▶ Items from a dataset:
::::

/-- Completions that the stop held back are posted (R185). -/
def postDeferred (s : State) : State :=
  s.slots.foldl (fun s sl => match sl.phase, sl.outcome with
    | .posted, some st => complete sl.ix st sl.dw0 s
    | _, _ => s) s

/-- Service resumes after a completed sequence (R185, R206). -/
def resumeService (s : State) : State :=
  let s := { s with
    pfail := { s.pfail with stopped := false, step := 0, deassertedAt := none, completed := false }
    pins := { s.pins with parked := false, ready := true }
    settings := { s.settings with commit := s.settings.commit.map fun c => (if c.1 = 5 then 5 else 1, c.2) }
    -- R442: the limit of a request stops while it is paused
    eps := s.eps.map fun e => { e with executing := e.executing.map fun x =>
      (x.1, x.2.1, x.2.2.1 + (s.now - s.pfail.landedAt), x.2.2.2) } }
  let s := postDeferred s
  let rs := s.compute.runs.filter fun r => r.released.isSome
  let s := rs.foldl (fun s r => completeRun r.asn stGraphAborted none true s) s
  settle (landAll (grantRoom s.slots.length (kickAll s)))

/-- PFAIL_RESUME: PFAIL_N has stayed deasserted for 10 ms (R185, R188). -/
def execPfailResume (t : Tick) (s : State) : Host.Outcome State Fault Refusal :=
  let s := s.arrive t
  .next (match s.pfail.deassertedAt with
    | none => s
    | some a =>
      let d := a + 10 * ticksPerMs
      if s.pins.pfail || !s.expired d || s.awaited pfailEvent d then s
      else if s.boot.heldByPfail then
        { s with boot := { s.boot with heldByPfail := false }, pfail := { s.pfail with deassertedAt := none } }
      else if s.boot.life == .running && s.pfail.step = 7 && s.moraine.fatal.isNone then resumeService s
      else s)

/-! ### Fatal errors (R532 to R535) -/

/-- Declare a fatal error: step 1 of Table 14.7, and the start of step 2. DEDUCED: log entry 45. -/
def declareFatal (cause : Nat) (s : State) : State :=
  if s.moraine.fatal.isSome || s.boot.life != .running then s
  else
    let recent := (s.moraine.fatals.filter fun x => s.rime.opTicks - x < 24 * ticksPerHour) ++ [s.rime.opTicks]
    let running := s.pfail.stopped
    let s := { s with
      pfail := if running then s.pfail else { s.pfail with image := nextImage s }
      pins := { s.pins with fault := true }
      ctrls := s.ctrls.map fun c => { c with cfs := true }
      moraine := { s.moraine with fatal := some cause, fatals := recent } }
    let s := stopService s
    let s := rimeDev 0x0607 sevFatal true (le 2 cause ++ le 2 0 ++ le 4 (s.moraine.count + 1)) s
    if running && s.pfail.step ≠ 7 then s else stopAndRun s

/-- Step 5 of Table 5.2 is verified: the sequence record names the image just written, with the highest ASN it holds
(R181, R183). -/
def sequenceRecord (s : State) : State :=
  let img := s.pfail.image
  let top := (s.staged.filter fun p => p.image == some img && !p.tomb).foldl (fun a p => if asnLt a p.asn then p.asn else a) 0
  let s := { s with pfail := { s.pfail with imageNamed := some img, imageAsn := top, completed := true } }
  match s.moraine.fatal with
  | none => pfailDone s
  | some c =>
    if s.pins.pfail then
      let s := writeDump c true s
      pfailDone { s with boot := { s.boot with life := .parked } }
    else pfailNext { s with pfail := { s.pfail with step := 8 } }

::::

▶ ASSIGNMENT:
Return, unchanged, the run of lines above that opens with the line containing "ctrls := s.ctrls.map" and closes with the line containing "if running &&". Include both.

▶ FINISHED EXERCISE:
      ctrls := s.ctrls.map fun c => { c with cfs := true }
      moraine := { s.moraine with fatal := some cause, fatals := recent } }
    let s := stopService s
    let s := rimeDev 0x0607 sevFatal true (le 2 cause ++ le 2 0 ++ le 4 (s.moraine.count + 1)) s
    if running && s.pfail.step ≠ 7 then s else stopAndRun s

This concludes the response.